Having to use large markers at optimal positions relative to the headset’s camera to achieve ≤ 2° and ≤ 2 mm errors is not practical during surgery for two main reasons; (1) it would require that the surgeon wearing the headset has their head in a static predefined position; (2) marker sizes that are optimal for marker detection might not be optimal in terms of surgical needs, e.g. because they may occlude the surgeon’s view of the surgical site. To implement AR guiding systems in clinical practice, their performance must be optimised so that registration accuracy is not dependant on specific marker positions and sizes.

Study limitations

Data are subject to bias derived from HoloLens' image processing as they were obtained from images captured by the headset’s camera. Some studies avoided this problem by measuring the accuracy with which participants trace the outlines of displayed virtual shapes on graph paper and on a small number of patients [36]. However, this approach includes additional sources of error, e.g. variations in the patient’s position. A single marker and position of the headset’s camera (i.e. Spots 1 or 2) were used for marker detection and thus all data points for registration computation laid in the same plane and were collected from a single point of view. This may have led to larger registration errors than if several markers and/or several positions of the headset’s camera had been used. In addition, having to move the headset between spots for marker detection and photograph-capture may have introduced a bias. Marker positions 1–8 may have caused larger errors compared to marker position 9 as the former were located at a distance of 108 mm from the centre of the digital graph chart while the latter was aligned with the centre (Fig. 2a). Hoff et al. [37] highlighted that markers should be placed as close as possible to the real-world feature with which the virtual model is to be registered to minimise registration errors. This recommendation was also supported by El-Hariri [38], who interpreted the large registration errors in their experiment as a result of small rotational errors in the detection of image markers placed far from the real-world feature. In addition, the x-axis inclination angle of the virtual hexagons may have introduced errors in the virtual hexagons’ position and dimensions. However, this variable was not considered in this study and thus errors derived from it were not detected. Furthermore, changes in the shape of the virtual hexagons were not analysed, although this information would have been useful to understand the deformations that they suffered. Finally, our experiments used a flat surface (i.e. the monitor’s surface), while virtual models are typically overlaid on a volumetric surface (i.e. the patient’s body surface) during surgery which may lead to larger registration errors.

Conclusions

This study used a holographic headset combined with an image-pattern-recognition tool which provided ≤ 2° and ≤ 2 mm inclination angle and positional errors, respectively, in 70–75% of cases.
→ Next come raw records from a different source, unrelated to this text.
-- ==== Sys2Proof/Machine/Meter.lean ====
section
/-! DEFINITION. Meters (R279 to R285): profiles, restart, refill, and the colour and action a frame gets. -/

namespace Sys2Proof.Machine

/-! ### Set-up -/

/-- R283: the words of a meter profile in force. -/
def State.profile (s : State) (r : Nat) : Nat × Nat × Nat := sget (0, 0, 0) s.tq.profiles r

/-- The two buckets of a meter, as what is missing from full. -/
def State.meter (s : State) (m : Nat) : Meter := sget ⟨0, 0⟩ s.tq.meters m

/-- The state with a meter's buckets replaced. -/
def State.setMeter (s : State) (m : Nat) (v : Meter) : State :=
  { s with tq := { s.tq with meters := sset ⟨0, 0⟩ m v s.tq.meters } }

/-- The profile number of a meter. -/
def State.meterProfile (s : State) (m : Nat) : Nat := s.rd TQ_METER_CFG_PROFILE m

/-- MODE of a profile: two rates. -/
def profTwoRate (w : Nat × Nat × Nat) : Bool := w.1.testBit 63
/-- CIR of a profile. -/
def profCir (w : Nat × Nat × Nat) : Nat := bitsOf w.2.1 31 0
/-- PIR of a profile. -/
def profPir (w : Nat × Nat × Nat) : Nat := bitsOf w.2.1 63 32
/-- CBS of a profile. -/
def profCbs (w : Nat × Nat × Nat) : Nat := bitsOf w.2.2 31 0
/-- EBS_PBS of a profile. -/
def profEbs (w : Nat × Nat × Nat) : Nat := bitsOf w.2.2 63 32

/-- R283: buckets under a new burst size keep their tokens, up to the new size. -/
def rebase (old new missing : Nat) : Nat := new * 8000 - min (old * 8000 - missing) (new * 8000)

/-- R283: every meter of a profile takes its new words. -/
def State.rebaseMeters (s : State) (r : Nat) (old new : Nat × Nat × Nat) : State :=
  (List.range 65536).foldl (fun t m =>
    if t.meterProfile m = r then
      let v := t.meter m
      t.setMeter m ⟨rebase (profCbs old) (profCbs new) v.c, rebase (profEbs old) (profEbs new) v.e⟩
    else t) s

/-- The state with the words of a meter profile in force replaced. -/
def State.setProfile (s : State) (r : Nat) (p : Nat × Nat × Nat) : State :=
  { s with tq := { s.tq with profiles := sset (0, 0, 0) r p s.tq.profiles } }

/-- R283: a write of word `w` of profile `r` (register element 4 r + w). -/
def profileWrite (i : Nat) (v : Word) (s : State) : State :=
  let r := i / 4
  if i % 4 = 3 then s
  else if i % 4 ≠ 0 then s.plainWrite TQ_METER_PROFILE i v
  else
    let new := (v.toNat &&& 0x8000000000000303, s.rd TQ_METER_PROFILE_WORD (4 * r + 1), s.rd TQ_METER_PROFILE_WORD (4 * r + 2))
    if profCbs new < 9216 ∨ (profTwoRate new = true ∧ (profPir new < profCir new ∨ profEbs new < 9216)) then
      (s.setErr TQ_ERR_METER_REFUSED 0).refuseWrite (TQ_METER_PROFILE.offset i) v.toNat
    else
      ((s.plainWrite TQ_METER_PROFILE i (BitVec.ofNat 64 new.1)).rebaseMeters r (s.profile r) new).setProfile r new

/-- METER_PROFILE_APPLY (R283): a write of word 0. -/
def execMeterProfileApply (profile : Fin 256) (value : Word) (s : State) : Res :=
  whenReg (TQ_METER_PROFILE.offset (4 * profile.val)) value (profileWrite (4 * profile.val) value) s

/-- R281: a write of TQ_METER_CFG restarts the meter with both buckets full. -/
def meterCfg (m v : Nat) (s : State) : State :=
  (s.plainWrite TQ_METER_CFG m (BitVec.ofNat 64 v)).setMeter m ⟨0, 0⟩

/-- METER_RESTART (R281). -/
def execMeterRestart (meter : Fin 65536) (value : BitVec 32) (s : State) : Res := whenReg (TQ_METER_CFG.offset meter.val) (value.zeroExtend 64) (meterCfg meter.val value.toNat) s

/-- R280: a write of TQ_METER_MAP that breaks the bound on BASE is discarded. -/
def meterMap (i : Nat) (v : Word) (s : State) : State :=
  if TQ_METER_MAP_BASE.of v + 2 ^ TQ_METER_MAP_LOG2.of v - 1 ≤ 16383 then s.plainWrite TQ_METER_MAP i v
  else s.setErr TQ_ERR_METER_REFUSED 0

/-! ### Refill (R284) -/

/-- R284 with RFC 2697 and RFC 2698: `ns` nanoseconds of tokens. -/
def refill (w : Nat × Nat × Nat) (ns : Nat) (v : Meter) : Meter :=
  let x := profCir w * ns
  if profTwoRate w then ⟨v.c - x, v.e - profPir w * ns⟩ else ⟨v.c - x, v.e - (x - v.c)⟩

/-- METER_REFILL (R284). -/
def execMeterRefill (meter : Fin 65536) (ns : Nat) (s : State) : Res :=
  whenLive (fun t => t.setMeter meter.val (refill (t.profile (t.meterProfile meter.val)) ns (t.meter meter.val))) s

/-! ### Colours (R279, R284, R285) -/

/-- A frame's colour. -/
inductive Colour where
  | green
  | yellow
  | red
  deriving DecidableEq, Repr

/-- R284: the colour of a frame of `len` bytes and the buckets after it; `pre` is a yellow pre-colour in
colour-aware mode. -/
def colourOf (w : Nat × Nat × Nat) (pre : Bool) (len : Nat) (v : Meter) : Colour × Meter :=
  let need := len * 8000
  let inC := decide (need + v.c ≤ profCbs w * 8000)
  let inE := decide (need + v.e ≤ profEbs w * 8000)
  if profTwoRate w then
    if !inE then (.red, v)
    else if pre || !inC then (.yellow, ⟨v.c, v.e + need⟩)
    else (.green, ⟨v.c + need, v.e + need⟩)
  else if !pre && inC then (.green, ⟨v.c + need, v.e⟩)
  else if inE then (.yellow, ⟨v.c, v.e + need⟩)
  else (.red, v)

/-- R280: the meter of a frame that enters on port `n` in class `c` with channel hash `hash`. -/
def State.meterOf (s : State) (n c hash : Nat) : Option Nat :=
  if s.flag TQ_METER_MAP_VALID (8 * n + c) then
    some (16384 * (n / 256) + s.rd TQ_METER_MAP_BASE (8 * n + c) + hash % 2 ^ s.rd TQ_METER_MAP_LOG2 (8 * n + c))
  else none

/-- What a meter does to a frame: it passes with these bytes, or is dropped. -/
inductive Metered where
  | pass (frame : List Byte)
  | drop
  deriving DecidableEq, Repr

/-- R282, R285: a frame passes its meter: the bytes are counted by colour and the action is taken. -/
def State.meterFrame (s : State) (n c hash len : Nat) (frame : List Byte) : Metered × State :=
  match (if s.isFabric n then none else s.meterOf n c hash) with
  | none => (.pass frame, s)
  | some m =>
    let w := s.profile (s.meterProfile m)
    let pre := s.flag TQ_METER_CFG_COLOUR_AWARE m && (match (parse frame).tags with
      | t :: _ => t.testBit 12
      | [] => false)
    let (col, v) := colourOf w pre len (s.meter m)
    let t := s.setMeter m v
    match col with
    | .green => (.pass frame, t.meterAdd m 0 len)
    | .yellow =>
      let u := t.meterAdd m 1 len
      match bitsOf w.1 9 8 with
      | 0 => (.pass frame, u)
      | 1 => (.pass (setDei frame), u)
      | 2 => (.pass (markCe frame), u)
      | _ => (.drop, u.portAdd n 21 1)
    | .red =>
      let u := t.meterAdd m 2 len
      match bitsOf w.1 1 0 with
      | 1 => if ecnCapable frame then (.pass (markCe frame), u) else (.drop, u.meterAdd m 3 1)
      | 2 => (.pass frame, u)
      | _ => (.drop, u.meterAdd m 3 1)

end Sys2Proof.Machine
end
In addition, it failed to provide submillimetre accuracy as required for high-precision surgical tasks such as the excision of small tumours [13]. Certain marker positions and sizes significantly increased the errors in the virtual hexagons’ position and dimensions. To make this technology reliable for clinical practice, sufficient accuracy with marker sizes that meet surgical needs regardless of marker position will be necessary.